Try it: Count every line below that holds "instruction". The answer is the number alone.

Saved entries
'''

-- ==== Sys2Proof/Machine/Delta.lean ====
section
/-! DEFINITION. The meanings of DIFF and LUMA (rules R72, R73). `s.pos` is the offset of the tag byte. -/

namespace Sys2Proof.Machine

/-- R72: DIFF. -/
def execDiff (fr fg fb : BitVec 2) (s : State) : Host.Outcome State Fault Refusal :=
  ((s.consume 1).produce (diffPixel s.prev fr fg fb) 1).commit

/-- R73: LUMA. -/
def execLuma (fg : BitVec 6) (frg fbg : BitVec 4) (s : State) : Host.Outcome State Fault Refusal :=
  if s.fits 2 then
    (((s.latchTag (lumaTag fg)).consume 2).produce (lumaPixel s.prev fg frg fbg) 1).commit
  else (s.lumaEnded (lumaTag fg)).commit

end Sys2Proof.Machine
end

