-- ==== Sys2Proof/Machine/HeaderRecord.lean ====
section
/-! DEFINITION. The meaning of HEADER (rules R61 to R64). -/

namespace Sys2Proof.Machine

/-- R61: fourteen bytes into the header registers. The order of the checks is R105's: fewer than four bytes end the
stream, then the magic is judged, then fewer than fourteen end it (R63). -/
def execHeader (magic width height : BitVec 32) (channels colorspace : Byte) (s : State) :
    Host.Outcome State Fault Refusal :=
  if s.fits 4 then
    if magic = Config.magic then
      if s.fits 14 then
        let bytes := encode (.header magic width height channels colorspace)
        let t := (s.latchHeaderBytes (bytes.take 13)).latchLastHeaderByte colorspace
        ((t.consume 14).loadHeader ⟨magic, width, height, channels, colorspace⟩).commit
      else s.headerEnded.commit
    else (s.magicMismatch magic).commit
  else s.headerEnded.commit

end Sys2Proof.Machine
end

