-- ==== Sys2Proof/Machine/Step.lean ====
section
/-! DEFINITION. The step of the machine (rules R9, R85, R91) and the placing of one instruction as the next to run. -/

namespace Sys2Proof.Machine

/-- One operator-level step (R9). -/
def step (s : State) : Host.Outcome State Fault Refusal := stepOnce s

/-- The state in which the very next step runs the instruction of a table word (log entry 4): HEADER at the start of the
stream, an operator after a header. -/
def State.withFetchWord (s : State) (nbits w : Nat) : State :=
  if isHeaderWord nbits w then s.load .header (headerBytesOfWord nbits w)
  else s.load .operator (operatorBytesOfWord nbits w)

end Sys2Proof.Machine
end

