@[simp] theorem State.emitTimes_pos (s : State) (p : Pixel) (n : Nat) : (s.emitTimes p n).pos = s.pos := by
  rw [State.emitTimes_frame]
@[simp] theorem State.emitTimes_hdr (s : State) (p : Pixel) (n : Nat) : (s.emitTimes p n).hdr = s.hdr := by
  rw [State.emitTimes_frame]
@[simp] theorem State.emitTimes_hdrValid (s : State) (p : Pixel) (n : Nat) : (s.emitTimes p n).hdrValid = s.hdrValid := by
  rw [State.emitTimes_frame]
@[simp] theorem State.emitTimes_sub (s : State) (p : Pixel) (n : Nat) : (s.emitTimes p n).sub = s.sub := by
  rw [State.emitTimes_frame]
@[simp] theorem State.emitTimes_errCode (s : State) (p : Pixel) (n : Nat) : (s.emitTimes p n).errCode = s.errCode := by
  rw [State.emitTimes_frame]
@[simp] theorem State.emitTimes_errPos (s : State) (p : Pixel) (n : Nat) : (s.emitTimes p n).errPos = s.errPos := by
  rw [State.emitTimes_frame]
@[simp] theorem State.emitTimes_hidden (s : State) (p : Pixel) (n : Nat) : (s.emitTimes p n).hidden = s.hidden := by
  rw [State.emitTimes_frame]
@[simp] theorem State.emitTimes_stream (s : State) (p : Pixel) (n : Nat) : (s.emitTimes p n).stream = s.stream := by
  rw [State.emitTimes_frame]
@[simp] theorem State.emitTimes_commands (s : State) (p : Pixel) (n : Nat) : (s.emitTimes p n).commands = s.commands := by
  rw [State.emitTimes_frame]
@[simp] theorem State.emitTimes_draws (s : State) (p : Pixel) (n : Nat) : (s.emitTimes p n).draws = s.draws := by
  rw [State.emitTimes_frame]
@[simp] theorem State.emitTimes_npix (s : State) (p : Pixel) (n : Nat) : (s.emitTimes p n).npix = s.npix := by
  simp [State.npix]

@[simp] theorem State.emitTimes_cursor (s : State) (p : Pixel) (n : Nat) :
    (s.emitTimes p n).cursor = s.cursor + n := by
  induction n generalizing s with
  | zero => rfl
  | succ n ih => rw [State.emitTimes_succ, ih, State.emit_cursor]; omega

@[simp] theorem State.produce_cursor (s : State) (p : Pixel) (n : Nat) : (s.produce p n).cursor = s.cursor + n := by
  simp [State.produce]
@[simp] theorem State.produce_pos (s : State) (p : Pixel) (n : Nat) : (s.produce p n).pos = s.pos := by
  simp [State.produce]
@[simp] theorem State.produce_hdr (s : State) (p : Pixel) (n : Nat) : (s.produce p n).hdr = s.hdr := by
  simp [State.produce]
@[simp] theorem State.produce_hdrValid (s : State) (p : Pixel) (n : Nat) : (s.produce p n).hdrValid = s.hdrValid := by
  simp [State.produce]
@[simp] theorem State.produce_sub (s : State) (p : Pixel) (n : Nat) : (s.produce p n).sub = s.sub := by
  simp [State.produce]
@[simp] theorem State.produce_errCode (s : State) (p : Pixel) (n : Nat) : (s.produce p n).errCode = s.errCode := by
  simp [State.produce]
@[simp] theorem State.produce_errPos (s : State) (p : Pixel) (n : Nat) : (s.produce p n).errPos = s.errPos := by
  simp [State.produce]
@[simp] theorem State.produce_hidden (s : State) (p : Pixel) (n : Nat) : (s.produce p n).hidden = { s.hidden with pend := p, rem := 0#6 } := by
  simp [State.produce]
@[simp] theorem State.produce_stream (s : State) (p : Pixel) (n : Nat) : (s.produce p n).stream = s.stream := by
  simp [State.produce]
@[simp] theorem State.produce_commands (s : State) (p : Pixel) (n : Nat) : (s.produce p n).commands = s.commands := by
  simp [State.produce]
@[simp] theorem State.produce_draws (s : State) (p : Pixel) (n : Nat) : (s.produce p n).draws = s.draws := by
  simp [State.produce]

end Sys2Proof.Machine
end

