-- ==== Sys2Proof/Laws/Ops.lean ====
section
/-! SUPPORT. What each shared operation can do, said once: the committed step, the latches, a run of emissions, the stream,
and the two places where the step decodes. -/

namespace Sys2Proof.Machine

/-! ### `commit` -/

/-- A committed state is the state itself, within both limits. -/
theorem State.commit_eq_next_iff (s t : State) :
    s.commit = .next t ↔ s = t ∧ s.pos < Config.counterLimit ∧ s.cursor < Config.counterLimit := by
  unfold State.commit
  split
  · simp; omega
  · split
    · simp; omega
    · simp; omega

theorem State.commit_of_lt (s : State) (hp : s.pos < Config.counterLimit) (hc : s.cursor < Config.counterLimit) :
    s.commit = .next s := (State.commit_eq_next_iff s s).2 ⟨rfl, hp, hc⟩

/-! ### Latches -/

/-- One byte of a byte register: the one put there, or the old one. -/
theorem getElem_putByte {n : Nat} (v : Vector Byte n) (i j : Nat) (b : Byte) (hj : j < n) :
    (putByte v i b)[j] = if i = j then b else v[j] := by
  unfold putByte
  split
  · rw [Vector.getElem_set]
  · split
    · omega
    · rfl

/-- Two bytes latched one after the other are latched in that order. -/
theorem State.latchOperands_cons (s : State) (b : Byte) (bs : List Byte) (h : s.hidden.cnt.toNat + 1 < 16) :
    s.latchOperands (b :: bs) = (s.latchOperand b).latchOperands bs := by
  have hc : (s.hidden.cnt + 1#4).toNat = s.hidden.cnt.toNat + 1 := by
    rw [BitVec.toNat_add]; exact Nat.mod_eq_of_lt h
  have hl : BitVec.ofNat 4 (bs.length + 1) = 1#4 + BitVec.ofNat 4 bs.length := by
    rw [Nat.add_comm, BitVec.ofNat_add]
  simp only [State.latchOperands, State.latchOperand, putBytes, List.length_cons, hc, hl, BitVec.add_assoc]

/-- So are header bytes. -/
theorem State.latchHeaderBytes_cons (s : State) (b : Byte) (bs : List Byte) (h : s.hidden.cnt.toNat + 1 < 16) :
    s.latchHeaderBytes (b :: bs) = (s.latchHeaderByte b).latchHeaderBytes bs := by
  have hc : (s.hidden.cnt + 1#4).toNat = s.hidden.cnt.toNat + 1 := by
    rw [BitVec.toNat_add]; exact Nat.mod_eq_of_lt h
  have hl : BitVec.ofNat 4 (bs.length + 1) = 1#4 + BitVec.ofNat 4 bs.length := by
    rw [Nat.add_comm, BitVec.ofNat_add]
  simp only [State.latchHeaderBytes, State.latchHeaderByte, putBytes, List.length_cons, hc, hl, BitVec.add_assoc]

theorem State.latchOperands_nil (s : State) : s.latchOperands [] = s := by
  simp [State.latchOperands, putBytes]

theorem State.latchHeaderBytes_nil (s : State) : s.latchHeaderBytes [] = s := by
  simp [State.latchHeaderBytes, putBytes]

/-! ### A run of emissions -/

theorem State.emitTimes_prev (s : State) (p : Pixel) (n : Nat) : (s.emitTimes p (n + 1)).prev = p := by
  induction n generalizing s with
  | zero => rfl
  | succ n ih => rw [State.emitTimes_succ]; exact ih (s.emit p)

/-- The cache after one or more emissions of a pixel is the cache after one (R77(b)). -/
theorem cache_set_set (c : Vector Pixel 64) (k : Fin 64) (p : Pixel) :
    (c.set k p).set k p = c.set k p := by
  simp

/-! ### The stream -/

theorem State.unread_eq_nil_iff (s : State) : s.unread = [] ↔ s.stream.length ≤ s.pos := by
  simp [State.unread]

theorem State.unread_length (s : State) : s.unread.length = s.stream.length - s.pos := by
  simp [State.unread]

theorem State.unread_consume (s : State) (n : Nat) : (s.consume n).unread = s.unread.drop n := by
  simp [State.unread, List.drop_drop]

end Sys2Proof.Machine
end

'''

Solution for this problem: 2